Guiliano's father had the face of a man suffering the awaited death of a loved one terminally ill. It was obvious he was controlling his emotions very strictly, but his hand went up to his face as if to force his features to keep their shape. His body was rigid, moving stiffly, yet wavering slightly.

They entered a large sitting room, luxurious for a Sicilian home in this small town. Dominating the room was a huge enlargement of a photograph, too fuzzy to be recognizable, framed in oval cream-colored wood. Michael knew immediately this must be Salvatore Guiliano. Beneath, on a small round black table, was a votive light. On another table was a framed picture defined more clearly. Father, mother and son stood against a red curtain, the son with his arm possessively around his mother. Salvatore Guiliano looked directly into the camera, as if challenging it. The face was extraordinarily handsome, like that of a Grecian statue, the features a little heavy as though wrought in marble, the lips full and sensual, the eyes oval with half-closed lids set wide apart. It was the face of a man without self-doubt, determined to impose himself upon the world. But what no one had prepared Michael for was the good-humored sweetness of that handsome face.

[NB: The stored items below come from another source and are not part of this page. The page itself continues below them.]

-- ==== Sys2Proof/Machine/Preempt.lean ====
section
/-!
DEFINITION. Pre-emption, eviction and restore of a group (R312, R319 to R322). An eviction area is a tile record of its own, numbered 1024 + kernel × 512 + rank:
the group's tile state, threads and activations move there and back.
-/
namespace Sys2Proof.Machine
open Sys2Proof
open Host (Outcome)

/-- The number of a group's eviction area. -/
def evictionArea (kn rank : Nat) : Nat := 1024 + kn * 512 + rank

/-- Errands that the engines of a tile run, with their tables' tiles and slots: those issued there or restored there, whoever holds them, orphans of earlier groups
among them (R385, R386). -/
def tileErrands (s : State) (tile : Nat) : List (Nat × Nat × Errand) := (allErrands s).filter fun x => x.2.2.at_ = tile

/-- Begin a pre-emption: the group's errands that it parks are asked to park at their next pre-emption point (Table 14-4). -/
def beginPreempt (s : State) (tile : Nat) (g : Group) : State :=
  let s := s.modTile tile fun t => { t with group := some { g with resid := .preempting, preemptReq := false } }
  (tileErrands s tile).foldl (fun s x =>
    if parks s x.2.2 && x.2.2.st = .running then s.setErrand x.1 x.2.1 { x.2.2 with park := true } else s) s

/-- A pre-empt request on a tile's group (Table 14-3): in RESTORING it is taken at RESIDENT. -/
def requestPreempt (s : State) (tile : Nat) : State :=
  match (s.tile tile).group with
  | none => s
  | some g =>
    if g.stat ≠ .live then s else
    match g.resid with
    | .resident => beginPreempt s tile g
    | .restoring => s.modTile tile fun t => { t with group := some { g with preemptReq := true } }
    | .preempting => s.modTile tile fun t => { t with group := some { g with restoreReq := false } }
    | .saved => s

/-- A restore request on a group that holds its tile: in PREEMPTING it begins at SAVED. -/
def requestRestore (s : State) (tile : Nat) : State :=
  match (s.tile tile).group with
  | none => s
  | some g =>
    match g.resid with
    | .saved => s.modTile tile fun t => { t with group := some { g with resid := .restoring } }
    | .preempting => s.modTile tile fun t => { t with group := some { g with restoreReq := true } }
    | .restoring => s.modTile tile fun t => { t with group := some { g with preemptReq := false } }
    | .resident => s

/-- `PREEMPT_REQUEST`. -/
def execPreemptRequest (tile : Nat) (s : State) : Outcome State Fault Refusal :=
  .next <| if tile < 512 then requestPreempt s tile else s

/-- A wait whose counter's address translates afresh at the next turn (R312, R322, R403). -/
def Wait.unplaced (w : Wait) : Wait :=
  match w with
  | .ctr ea v scope _ ns => .ctr ea v scope Option.none ns
  | w => w

/-- The counters that a tile's threads wait on have no place until their next turn. -/
def unplaceWaits (s : State) (tile : Nat) : State :=
  { s with threads := s.threads.map fun kt =>
      if tileOf kt.1 = tile then (kt.1, { kt.2 with wait := kt.2.wait.unplaced, hwait := kt.2.hwait.unplaced }) else kt }

/-- Nothing long-latency is outstanding: only results of reaps, errands and cross-encoding calls may stay pending (R97). -/
def settled (t : Thread) : Bool :=
  t.held.isNone && t.stores.isEmpty && t.fills.all fun f => match f.kind with | .value => false | _ => true

/-- `SAVE_COMPLETE`: a deferred error is reported first (R249, R321); then, with the fills in, the stores accepted and the errands parked, every write of the tile
goes to its place and the group is SAVED (R312). -/
def execSaveComplete (tile : Nat) (s : State) : Outcome State Fault Refusal :=
  .next <| match (s.tile tile).group with
  | none => s
  | some g =>
    if g.resid ≠ .preempting then s else
    let ts := (tileThreads s tile).filter fun kt => kt.2.running
    match ts.find? fun kt => !kt.2.deferred.isEmpty with
    | some kt => match kt.2.deferred with
      | d :: r => takeTrap (s.setThr kt.1 { kt.2 with deferred := r }) kt.1 d.cause kt.2.pc d.addr d.info
      | [] => s
    | none =>
      if !ts.all (fun kt => settled kt.2) || drainHeld s tile (fun _ => true) ||
        (tileErrands s tile).any (fun x => parks s x.2.2 && (x.2.2.st = .running || x.2.2.st = .publishing)) then s else
      let s := unplaceWaits (releaseDevice s tile) tile
      let back := g.restoreReq && (s.kern? g.kernel).any fun k => runsOn s tile k.ctx
      s.modTile tile fun t => { t with group := some { g with resid := if back then .restoring else .saved, restoreReq := false } }

/-! ### Moving a group -/

/-- A thread key of tile `src` as one of tile `dst`. -/
def rekey (src dst k : Nat) : Nat := if tileOf k = src then threadKey dst (tpOf k) else k

/-- The group takes the errand with it (R322, R385, R386): one of its own, one attached to a thread that moves, or a parked one. -/
def goesAlong (src : Nat) (g : Group) (e : Errand) : Bool :=
  e.at_ = src && ((e.hkern = g.kernel && e.rank = g.rank) || e.st = .parked || (match e.owner with | .thread k => tileOf k = src | _ => false))

/-- An errand when a group moves: its engine's tile, and its owner. It keeps its slot and handle (R386). -/
def rehome (src dst : Nat) (g : Group) (e : Errand) : Errand :=
  { e with
    at_ := if goesAlong src g e then dst else e.at_
    issuer := rekey src dst e.issuer, warnTo := e.warnTo.map (rekey src dst)
    owner := match e.owner with
      | .thread k => .thread (rekey src dst k)
      | .group kn t => .group kn (if kn = g.kernel && t = src then dst else t)
      | o => o }

/-- A thread whose tile moves: the threads that it reaps move with it. -/
def moveThread (src dst : Nat) (t : Thread) : Thread :=
  { t with fills := t.fills.map fun f => { f with kind := match f.kind with
      | .reap k => .reap (rekey src dst k)
      | x => x } }

/-- What running tasks and orphans keep of a tile's scratchpad (R362). -/
def keptAreas (s : State) (tile : Nat) : List (Nat × Nat) := (0, orphanScratch s tile) :: taskAreas s tile

/-- Bytes of a scratchpad copied to another, with their poison marks, but for what is kept there. -/
def copyScratch (s : State) (src dst : Nat) : State :=
  let lo := scratchBase src
  let keep := keptAreas s dst
  let here := fun (k : Nat) => lo ≤ k && k < lo + 2 ^ 20 && !(keep.any fun a => lo + a.1 ≤ k && k < lo + a.1 + a.2)
  let z := zeroScratch s dst keep
  { z with mem := (s.mem.filter fun c => here c.1).foldl (fun m c => Memory.write m (scratchBase dst + (c.1 - lo)) c.2) z.mem
           poison := (s.poison.filter fun p => here p.1).foldl (fun m p => Tbl.set m (scratchBase dst + (p.1 - lo)) p.2) z.poison }

/-- Move a group's tile state, threads and activations from tile `src` to `dst` (R322): everything but the tile's vault, caches, TLB and errand table. What agents
of earlier groups use on `dst` stays. -/
def moveGroup (s : State) (src dst : Nat) (g : Group) : State :=
  let a := s.tile src
  let b := s.tile dst
  let keep := orphanWork s dst
  let sems := b.semQ ++ a.semQ.map fun q => (q.1, rekey src dst q.2.1, q.2.2)
  let bars := a.bars.map fun x => { x with arrived := x.arrived.map (rekey src dst) }
  let copied := copyScratch s src dst
  let s := copied.setTile dst { b with
    group := some g, last := some g.kernel, bfmt := a.bfmt, spmap := a.spmap, spFilled := 0, spDirty := 0, sems := a.sems, semQ := sems, bars := bars
    macros := if keep then b.macros else a.macros, carried := if keep then b.carried else a.carried, frozen := if keep then b.frozen else a.frozen
    planes := a.planes.mapIdx fun i x => if planeLive s dst i then getV b.planes none i else x
    ports := a.ports.mapIdx fun i x => let p := getV b.ports Port.reset i; if p.bound.isSome || p.inst.isSome then p else x }
  let s := s.setTile src { a with group := none, spmap := Vector.replicate 16 0, spFilled := 0, spDirty := 0, semQ := [] }
  let mine := (tileThreads s src).filter fun kt => kt.2.stat ≠ .free
  let s := { s with threads := s.threads.filter fun kt => tileOf kt.1 ≠ src }
  let s := mine.foldl (fun s kt => s.setThr (rekey src dst kt.1) (moveThread src dst kt.2)) s
  let act := fun (ka : Nat × Act) => if ka.2.tile = src && ka.2.kernel = g.kernel then (ka.1, { ka.2 with tile := dst }) else ka
  let tl := fun (kt : Nat × Tile) => (kt.1, { kt.2 with errands := kt.2.errands.map fun se => (se.1, rehome src dst g se.2) })
  let tk := fun (t : Task) => if t.call.isSome && t.tile = src then { t with tile := dst } else t
  let s := { s with acts := s.acts.map act, tiles := s.tiles.map tl, tasks := s.tasks.map tk }
  s.modKern g.kernel fun k => { k with tiles := k.tiles.map fun t => if t = src then dst else t }

/-- The tile has room for what comes with a group from `src`: its threads, and the areas that its tasks claim (R322, R345). -/
def roomFor (s : State) (src tile : Nat) : Bool :=
  ((tileThreads s src).all fun kt => kt.2.stat = .free || (s.thr (rekey src tile kt.1)).stat = .free) &&
  (taskAreas s src).all fun a => (keptAreas s tile).all fun b => a.1 + a.2 ≤ b.1 || b.1 + b.2 ≤ a.1

/-- `GROUP_EVICTION`: a saved group leaves its tile. Mapped lines go back to their global range first; no errand that goes along still runs. -/
def execGroupEviction (tile : Nat) (s : State) : Outcome State Fault Refusal :=
  .next <| match (s.tile tile).group with
  | none => s
  | some g =>
    if 512 ≤ tile || g.resid ≠ .saved || tileHeld s tile ||
      (allErrands s).any (fun x => goesAlong tile g x.2.2 && (x.2.2.st = .running || x.2.2.st = .publishing)) then s else
    let s := (s.tile tile).spmap.toList.foldl (fun s e => if e.getLsbD 63 then spWriteBack s tile e else s) s
    moveGroup s tile (evictionArea g.kernel g.rank) g

/-- Register the lines of a moved group's valid mapping entries at their homes again; those that cannot be now are at their first fill (log 67). -/
def registerAll (s : State) (tile ctx : Nat) : State :=
  (s.tile tile).spmap.toList.foldl (fun s e =>
    if !e.getLsbD 63 then s else
    let lo := fieldOf e 58 4
    let r := rangePlaces s tile ctx (fieldOf e 0 40 * 65536) (scratchBase tile + lo * 65536) ((fieldOf e 54 4 + 1 - lo) * 512)
    registerLines r.1 (r.2.2.filter fun p => !registerHeld r.1 tile p.1 && !heldElsewhere r.1 tile p.1)) s

/-- `RESTORE_REQUEST`: of a group that holds its tile, or of an evicted one on a tile that fits it. -/
def execRestoreRequest (kn rank tile : Nat) (s : State) : Outcome State Fault Refusal :=
  .next <| match s.kern? kn with
  | none => s
  | some k =>
    let at_ := k.tiles.getD rank 512
    if at_ = tile then (if tile < 512 && runsOn s tile k.ctx then requestRestore s tile else s)
    else match (s.tile at_).group with
      | none => s
      | some g =>
        if at_ ≠ evictionArea kn rank || g.resid ≠ .saved || !tileFits s k tile || !roomFor s at_ tile ||
          !runsOn s tile k.ctx then s else
        let s := moveGroup (handTile s tile k.ctx) at_ tile { g with resid := .restoring }
        let s := zeroRange { s with tiles := Tbl.erase s.tiles at_ } (scratchBase at_) (scratchBase at_ + 2 ^ 20)
        registerAll s tile k.ctx

/-- `RESTORE_COMPLETE`: every thread acquires at device scope, and the group is RESIDENT, or PREEMPTING again where that was asked for. -/
def execRestoreComplete (tile : Nat) (s : State) : Outcome State Fault Refusal :=
  .next <| match (s.tile tile).group with
  | none => s
  | some g =>
    if g.resid ≠ .restoring then s else
    let s := acquireDevice s tile
    let g' := { g with resid := .resident }
    if g.preemptReq then beginPreempt s tile g' else s.modTile tile fun t => { t with group := some g' }

end Sys2Proof.Machine
end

There were other pictures of him with his sisters and their husbands, but these were almost hidden on shadowy corner tables.

Guiliano's father led them into the kitchen. Guiliano's mother turned from the cooking stove to greet them. Maria Lombardo Guiliano looked much older than the photograph of her in the other room, indeed looked like some other woman. Her polite smile was like a rictus on the bone-set exhaustion of her face, her skin chapped and rough. Her hair was long and full over her shoulders but streaked with heavy ropes of gray. What was startling was her eyes. They were almost black with an impersonal hatred of this world that was crushing her and her son.